Take another look at the "Country" column and see if there's any more data cleaning we need to do.

It looks like 'usa' and 'usofa' should be the same country. Correct the "Country" column in the dataframe so that 'usofa' appears instead as 'usa'.

In [38]:
# get the top 10 closest matches to "south korea"
matches = fuzzywuzzy.process.extract("USA", countries, limit=10, scorer=fuzzywuzzy.fuzz.token_sort_ratio)

# take a look at them
matches

[('usa', 100),
 ('usofa', 75),
 ('austria', 60),
 ('australia', 50),
 ('spain', 50),
 ('urbana', 44),
 ('uk', 40),
 ('malaysia', 36),
 ('pakistan', 36),
 ('portugal', 36)]

In [42]:
# function to replace rows in the provided column of the provided dataframe
# that match the provided string above the provided ratio with the provided string
def replace_matches_in_column(df, column, string_to_match, min_ratio = 75):
    # get a list of unique strings
    strings = df[column].unique()
    
    # get the top 10 closest matches to our input string
    matches = fuzzywuzzy.process.extract(string_to_match, strings, 
                                         limit=10, scorer=fuzzywuzzy.fuzz.token_sort_ratio)

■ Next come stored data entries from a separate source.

/-- The sign bit of a wider value does not change its low bits. -/
theorem wrapN_sgnN {n k : Nat} (h : n ≤ k) (x : Nat) : wrapN n (sgnN k (x % 2 ^ k)) = x % 2 ^ n := by
  have hdvd : ((2 ^ n : Nat) : Int) ∣ (2 : Int) ^ k := by
    exact_mod_cast Nat.pow_dvd_pow 2 h
  have hmod : wrapN n (sgnN k (x % 2 ^ k)) = wrapN n ((x % 2 ^ k : Nat) : Int) := by
    unfold sgnN
    split
    · rfl
    · rw [wrapN, wrapN, Int.sub_emod, Int.emod_eq_zero_of_dvd hdvd, Int.sub_zero, Int.emod_emod]
  rw [hmod, wrapN_natCast, Nat.mod_mod_of_dvd _ (Nat.pow_dvd_pow 2 h)]

/-- Between integer types without SAT the result is the source value modulo the destination's range. -/
theorem cvtVal_int {dty sty : CvtTy} {n k : Nat} {sg ks : Bool} (hd : cvtInt dty = some (n, sg)) (hs : cvtInt sty = some (k, ks))
    (rz : Bool) (x : Nat) : cvtVal dty sty rz false x =
      cvtStore n sg (if ks then sgnN k (x % 2 ^ k) else (x % 2 ^ k : Nat)) := by
  simp only [cvtVal, hd, hs, Bool.false_eq_true, if_false]

/-- Six pairs of integer types: a longer type extends the source by the source's sign, a shorter one keeps its low bits, extended to the
register by the destination's sign. -/
theorem cvtVal_int_pairs (x : Dword) : cvtVal .s64 .s32 false false x.toNat = ((x.setWidth 32).signExtend 64).toNat ∧
    cvtVal .z64 .z32 false false x.toNat = ((x.setWidth 32).setWidth 64).toNat ∧
    cvtVal .s32 .s8 false false x.toNat = ((x.setWidth 8).signExtend 32).toNat ∧
    cvtVal .z32 .z16 false false x.toNat = ((x.setWidth 16).setWidth 32).toNat ∧
    cvtVal .s8 .s32 false false x.toNat = ((x.setWidth 8).signExtend 32).toNat ∧
    cvtVal .z8 .s64 false false x.toNat = (x.setWidth 8).toNat := by
  refine ⟨?_, ?_, ?_, ?_, ?_, ?_⟩
  · rw [cvtVal_int rfl rfl, toNat_signExtend_setWidth 64 (by decide)]; rfl
  · rw [cvtVal_int rfl rfl, BitVec.toNat_setWidth, BitVec.toNat_setWidth, ← wrapN_natCast]; rfl
  · rw [cvtVal_int rfl rfl, toNat_signExtend_setWidth 32 (by decide)]; rfl
  · rw [cvtVal_int rfl rfl, BitVec.toNat_setWidth, BitVec.toNat_setWidth, ← wrapN_natCast]; rfl
  · rw [cvtVal_int rfl rfl, toNat_signExtend_setWidth 32 (by decide), ← wrapN_sgnN (show 8 ≤ 32 by decide)]; rfl
  · rw [cvtVal_int rfl rfl, BitVec.toNat_setWidth, ← wrapN_sgnN (show 8 ≤ 64 by decide)]; rfl

/-! ## Format-word instructions -/

/-- The effect of a format-word instruction whose word is valid. -/
def fwEffect : Instr → FormatWord → Fmt → Fmt → State → State
  | .qscale g d a _ => qscaleEffect g d a
  | .qpack g d a _ => qpackEffect g d a
  | .qunpk g d a _ => fun fw sf df t => fwLaneEffect g d fw df (fun u l =>
      encodeF (fmtOf df) fw.mode fw.sat (qunpkVal sf (u.rdV a.toNat l) (u.rdV (a.toNat + 1) l)))
      (divergent sf (qunpkScales g a t)) t
  | .cvtFw g d a _ => fun fw sf df t => fwLaneEffect g d fw df (fun u l =>
      encodeF (fmtOf df) fw.mode (fw.sat || isMx df) (fmtVal sf (u.rdV a.toNat l))) false t
  | _ => fun _ _ _ t => t

/-- The four format-word instructions make the checks of R38 with their own formats and modes, then have their effect. -/
theorem exec_fwOperands {i : Instr} {g : Pred} {d a b : Reg} (h : fwOperands i = some (g, d, a, b)) (s : State) :
    exec i s = fwRun i g b (fwAccepts i) (fwEffect i) s := by
  unfold fwOperands at h
  split at h <;> cases h <;> rfl

theorem laneSize_fwOperands {i : Instr} {g : Pred} {d a b : Reg} (h : fwOperands i = some (g, d, a, b)) : i.laneSize = 4 := by
  unfold fwOperands at h
  split at h <;> cases h <;> rfl

theorem lanesOf_ne_nil {m : Mask} (h : m ≠ 0) : lanesOf m ≠ [] := by
  intro e
  refine h (BitVec.eq_of_getLsbD_eq fun l _ => ?_)
  have hl : l ∉ lanesOf m := by rw [e]; exact List.not_mem_nil
  simpa [mem_lanesOf, hasLane] using hl

/-- Executing lanes that hold one word agree on it. -/
theorem State.agreedWord_of_agree {s : State} {g : Pred} {b : Reg} {w : Word} (h : s.exec g ≠ 0)
    (hw : ∀ l ∈ s.execs g, s.rdV b.toNat l = w) : s.agreedWord g b = some w := by
  unfold State.execs at hw
  unfold State.agreedWord
  split
  · next e => exact absurd e (lanesOf_ne_nil h)
  · next l ls e =>
    have hl : s.rdV b.toNat l = w := hw l (by simp [e])
    have hls : (ls.all fun j => s.rdV b.toNat j == s.rdV b.toNat l) = true := by
      simpa [hl] using fun j hj => hw j (by simp [e, hj])
    rw [if_pos hls, hl]

/-- Two executing lanes with different words: no word is agreed on. -/
theorem State.agreedWord_of_differ {s : State} {g : Pred} {b : Reg} {l m : Nat} (hl : l ∈ s.execs g) (hm : m ∈ s.execs g)
    (h : s.rdV b.toNat l ≠ s.rdV b.toNat m) : s.agreedWord g b = none := by
  unfold State.execs at hl hm
  unfold State.agreedWord
  split
  · rfl
  · next l0 ls e =>
    refine if_neg fun hall => h ?_
    have hall' : ∀ j ∈ l0 :: ls, s.rdV b.toNat j = s.rdV b.toNat l0 := by simpa using hall
    exact (hall' l (e ▸ hl)).trans (hall' m (e ▸ hm)).symm

/-- With no executing lane a format-word instruction has no effect (R38). -/
theorem fwRun_of_no_lane {i : Instr} {g : Pred} {b : Reg} {s : State} (h : s.mayIssue i g = true) (h0 : s.exec g = 0)
    (ok : FormatWord → Fmt → Fmt → Bool) (eff : FormatWord → Fmt → Fmt → State → State) :
    fwRun i g b ok eff s = .next (s.skip i.laneSize) := by
  rw [fwRun, laneRun_of_mayIssue h, if_pos h0]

    # only get matches with a ratio > 90
    close_matches = [matches[0] for matches in matches if matches[1] >= min_ratio]

    # get the rows of all the close matches in our dataframe
    rows_with_matches = df[column].isin(close_matches)

    # replace all rows with close matches with the input matches 
    df.loc[rows_with_matches, column] = string_to_match
    
    # let us know the function's done
    print("All done!")


In [43]:
# use the function we just wrote to replace close matches to "USA" with "USofA"
replace_matches_in_column(df=professors, column='Country', string_to_match="usa")

All done!


In [44]:
# get all the unique values in the 'Country' column
countries = pakistan['Country'].unique()

# sort them alphabetically and then take a closer look
countries.sort()
countries

array(['australia', 'austria', 'canada', 'china', 'finland', 'france',
       'germany', 'greece', 'hongkong', 'ireland', 'italy', 'japan',
       'macau', 'malaysia', 'mauritius', 'netherland', 'new zealand',
       'norway', 'pakistan', 'portugal', 'russian federation',
       'saudi arabia', 'scotland', 'singapore', 'south korea',
       'southkorea', 'spain', 'sweden', 'thailand', 'turkey', 'uk',
       'urbana', 'usa', 'usofa'], dtype=object)

In [45]:
# use the function we just wrote to replace close matches to "USA" with "USofA"
replace_matches_in_column(df=professors, column='Country', string_to_match="south korea")

All done!


In [46]:
# get all the unique values in the 'Country' column
countries = pakistan['Country'].unique()

# sort them alphabetically and then take a closer look
countries.sort()
countries

array(['australia', 'austria', 'canada', 'china', 'finland', 'france',
       'germany', 'greece', 'hongkong', 'ireland', 'italy', 'japan',
       'macau', 'malaysia', 'mauritius', 'netherland', 'new zealand',
       'norway', 'pakistan', 'portugal', 'russian federation',
       'saudi arabia', 'scotland', 'singapore', 'south korea',
       'southkorea', 'spain', 'sweden', 'thailand', 'turkey', 'uk',
       'urbana', 'usa', 'usofa'], dtype=object)